-- ==== Sys2Proof/Tests/Slice0.lean ====
section
/-! SUPPORT. Tests: the checks of WellFormed, worked examples of the spec, and for every statement with hypotheses a
state and operands that meet them. -/

open Sys2Proof Sys2Proof.Machine

namespace Sys2Proof.Tests

/-! ## States -/

/-- The geometry of the worked examples of 02 and 03. -/
def geometry : Geometry :=
  { hip := ⟨⟨300, 200⟩, ⟨300, -200⟩, ⟨-300, 200⟩, ⟨-300, -200⟩⟩, cx := -20, cy := 30, cz := -20, stand := -420,
    crouch := -300, widening := 0, critical := 10 }

def footPoint (l : Leg) : Point := ⟨(geometry.hip.get l).x, (geometry.hip.get l).y, -420⟩

/-- A report at a point, with a force. -/
def reportOf (p : Point) (force : Int) : Report :=
  { x := p.x, y := p.y, z := p.z, force := force, temp := 40, swingDone := false, obstruct := false,
    overload := false, calibBusy := false, calibDone := false, fault := false, suggested := 0 }

/-- The bytes of a report record with flags and suggestion 0 but for the flags given (09, the report record). -/
def recordOf (p : Point) (force temp : Int) (flags suggested : Byte) : List Byte :=
  let bytes := bytesOfInt2 p.x ++ bytesOfInt2 p.y ++ bytesOfInt2 p.z ++ bytesOfInt2 force ++ bytesOfInt2 temp ++
    [flags, suggested]
  bytes ++ [checkByte bytes]

/-- Standing on four verified legs, level, the host link FRAMED. -/
def standing : State :=
  State.recompute
    { State.reset with
      pc.body := .stand, pc.geom := geometry, pc.written := true, pc.postureSafe := false,
      atp.slots := some ⟨⟨0, 0, -4096⟩, ⟨0, 0, -4096⟩, ⟨0, 0, -4096⟩, ⟨0, 0, -4096⟩⟩,
      scu.dbar := ⟨0, 0, -4096⟩, scu.stance := .all true, scu.margin := ⟨0, false, false⟩,
      ssq.cmd := .tab fun l => { mode := .stance, target := footPoint l, clearance := 0 },
      ssq.verified := .all true,
      llc := .tab fun l => { Link.atReset true with link := .ok, sendWaiting := false,
                                                    last := some (reportOf (footPoint l) 150) },
      hli.link := .framed, hli.rate := some .r115200 }

/-- Lying down, ready to rise. -/
def lying : State :=
  { standing with pc.body := .rest, pc.postureSafe := true, ssq.cmd := .all .atReset, ssq.verified := .all false,
                  scu.stance := .all false }

def withBody (s : State) (b : BodyState) : State := { s with pc.body := b }

/-- Under the protect latch. -/
def latched (s : State) : State := { s with pc.protect := true }

/-- A walk in a phase, LF stepping first, with two strides to go. -/
def walking (phase : Phase) : State :=
  { standing with pc.body := .walk, ssq.phase := phase, ssq.stepping := some .lf, ssq.count := 2,
                  ssq.phaseTimer := some 0, ssq.order := ⟨.lf, .rh, .rf, .lh⟩ }

/-- LF commanded into a mode, unverified and out of the stance set. -/
def lfIn (s : State) (mode : LegMode) : State :=
  { s with ssq.cmd := s.ssq.cmd.set .lf { s.cmdOf .lf with mode := mode },
           ssq.verified := s.ssq.verified.set .lf false, scu.stance := s.scu.stance.set .lf false }

def holding : State := { withBody standing .hold with ssq.next := some ⟨.lf, 1⟩, ssq.count := 2 }

/-- A reflex of a kind that interrupted STAND, at a stage. -/
def inReflex (kind : Kind) (stage : Stage) : State :=
  { withBody standing .recover with
    rxu.stack := [.stand], rxu.re1 := false,
    rxu.running := some { kind := kind, trigger := .cause .overload, leg := some .lf, param := 40,
                          retract := footPoint .lf, stage := stage, lift := 0 } }

/-- The link of a leg changed. -/
def linkIn (s : State) (l : Leg) (f : Link → Link) : State := { s with llc := s.llc.modify l f }

def runs (o : Host.Outcome State Fault Refusal) : Bool :=
  match o with
  | .next _ => true
  | _ => false

theorem next_of_runs {o : Host.Outcome State Fault Refusal} (h : runs o = true) : ∃ t, o = .next t := by
  cases o with
  | next t => exact ⟨t, rfl⟩
  | fault => cases h
  | refused => cases h

/-- A property of the next state; false where there is none. -/
def after (c : Instr) (s : State) (p : State → Bool) : Bool :=
  match exec c s with
  | .next t => p t
  | _ => false

/-! ## WellFormed: each check refuses an ill-formed command -/

theorem wellFormed_refuses_frames :
    WellFormed (.hostFrameComplete [0xA5, 0, 3]) = false ∧ WellFormed (.hostFrameComplete [0xA4, 0, 6, 9, 0, 0]) = false ∧
    WellFormed (.hostFrameComplete (0xA5 :: 201 :: 6 :: List.replicate 204 0)) = false ∧
    WellFormed (.hostFrameComplete [0xA5, 0, 3, 9, 1, 0]) = false ∧
    WellFormed (.hostFrameComplete [0xA5, 0, 3, 9, 1, 0, 0]) = true := by decide +kernel
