-- ==== Sys2Proof/Machine/Alu.lean ====
section
/-! DEFINITION. Register loads and the ALU (spec/43_register_alu.md R190 to R201). Operands are the values read before any write
(spec/00_scope.md R8). -/

namespace Sys2Proof.Machine

/-- LD Vx, nn (R190). -/
def execLdImm (x : Nib) (nn : Byte) (s : State) : Host.Outcome State Fault Refusal :=
  .next (s.setV x nn)

/-- ADD Vx, nn (R191): modulo 256, no flag. -/
def execAddImm (x : Nib) (nn : Byte) (s : State) : Host.Outcome State Fault Refusal :=
  .next (s.setV x (s.getV x + nn))

/-- LD Vx, Vy (R192). -/
def execLdReg (x y : Nib) (s : State) : Host.Outcome State Fault Refusal :=
  .next (s.setV x (s.getV y))

/-- OR Vx, Vy (R193): no flag. -/
def execOr (x y : Nib) (s : State) : Host.Outcome State Fault Refusal :=
  .next (s.setV x (s.getV x ||| s.getV y))

/-- AND Vx, Vy (R194): no flag. -/
def execAnd (x y : Nib) (s : State) : Host.Outcome State Fault Refusal :=
  .next (s.setV x (s.getV x &&& s.getV y))

/-- XOR Vx, Vy (R195): no flag. -/
def execXor (x y : Nib) (s : State) : Host.Outcome State Fault Refusal :=
  .next (s.setV x (s.getV x ^^^ s.getV y))

/-- ADD Vx, Vy (R196): VF is the carry. -/
def execAddReg (x y : Nib) (s : State) : Host.Outcome State Fault Refusal :=
  .next (s.setResultAndFlag x (s.getV x + s.getV y) (carryOf (s.getV x) (s.getV y)))

/-- SUB Vx, Vy (R197): VF is no-borrow. -/
def execSub (x y : Nib) (s : State) : Host.Outcome State Fault Refusal :=
  .next (s.setResultAndFlag x (s.getV x - s.getV y) (noBorrowOf (s.getV x) (s.getV y)))

/-- SHR Vx (R198): VF is the old bit 0; `y` is not read. -/
def execShr (x _y : Nib) (s : State) : Host.Outcome State Fault Refusal :=
  .next (s.setResultAndFlag x (s.getV x >>> 1) (shiftedOutRight (s.getV x)))

/-- SUBN Vx, Vy (R199): the operands of SUB exchanged. -/
def execSubn (x y : Nib) (s : State) : Host.Outcome State Fault Refusal :=
  .next (s.setResultAndFlag x (s.getV y - s.getV x) (noBorrowOf (s.getV y) (s.getV x)))

/-- SHL Vx (R200): VF is the old bit 7; `y` is not read. -/
def execShl (x _y : Nib) (s : State) : Host.Outcome State Fault Refusal :=
  .next (s.setResultAndFlag x (s.getV x <<< 1) (shiftedOutLeft (s.getV x)))

end Sys2Proof.Machine
end

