-- ==== Sys2Proof/Machine/Dispatch.lean ====
section
/-! DEFINITION. The execute phase: one arm for each constructor of Instr, each a call of that instruction's meaning. -/

namespace Sys2Proof.Machine

/-- The execute phase of an instruction (spec/40_cycle.md R130); `pc` is already advanced past it (R132). -/
def exec (i : Instr) (s : State) : Host.Outcome State Fault Refusal :=
  match i with
  | .cls x => Sys2Proof.Machine.execCls x s
  | .ret x => Sys2Proof.Machine.execRet x s
  | .jp nnn => Sys2Proof.Machine.execJp nnn s
  | .call nnn => Sys2Proof.Machine.execCall nnn s
  | .seImm x nn => Sys2Proof.Machine.execSeImm x nn s
  | .sneImm x nn => Sys2Proof.Machine.execSneImm x nn s
  | .seReg x y n => Sys2Proof.Machine.execSeReg x y n s
  | .ldImm x nn => Sys2Proof.Machine.execLdImm x nn s
  | .addImm x nn => Sys2Proof.Machine.execAddImm x nn s
  | .ldReg x y => Sys2Proof.Machine.execLdReg x y s
  | .or x y => Sys2Proof.Machine.execOr x y s
  | .and x y => Sys2Proof.Machine.execAnd x y s
  | .xor x y => Sys2Proof.Machine.execXor x y s
  | .addReg x y => Sys2Proof.Machine.execAddReg x y s
  | .sub x y => Sys2Proof.Machine.execSub x y s
  | .shr x y => Sys2Proof.Machine.execShr x y s
  | .subn x y => Sys2Proof.Machine.execSubn x y s
  | .shl x y => Sys2Proof.Machine.execShl x y s
  | .sneReg x y n => Sys2Proof.Machine.execSneReg x y n s
  | .ldI nnn => Sys2Proof.Machine.execLdI nnn s
  | .jpV0 nnn => Sys2Proof.Machine.execJpV0 nnn s
  | .rnd x nn => Sys2Proof.Machine.execRnd x nn s
  | .drw x y n => Sys2Proof.Machine.execDrw x y n s
  | .skp x => Sys2Proof.Machine.execSkp x s
  | .sknp x => Sys2Proof.Machine.execSknp x s
  | .ldVxDt x => Sys2Proof.Machine.execLdVxDt x s
  | .ldVxK x => Sys2Proof.Machine.execLdVxK x s
  | .ldDtVx x => Sys2Proof.Machine.execLdDtVx x s
  | .ldStVx x => Sys2Proof.Machine.execLdStVx x s
  | .addIVx x => Sys2Proof.Machine.execAddIVx x s
  | .ldFVx x => Sys2Proof.Machine.execLdFVx x s
  | .ldBVx x => Sys2Proof.Machine.execLdBVx x s
  | .storeRegs x => Sys2Proof.Machine.execStoreRegs x s
  | .loadRegs x => Sys2Proof.Machine.execLoadRegs x s
  | .unimplemented word => Sys2Proof.Machine.execUnimplemented word s

end Sys2Proof.Machine
end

● ● ● ●

Pull every line containing the word "worked" out of the listing.

> **WRITTEN RESPONSE**:
/-! SUPPORT. Tests: the checks of WellFormed, worked examples of the spec, and for every statement with hypotheses a
/-- The geometry of the worked examples of 02 and 03. -/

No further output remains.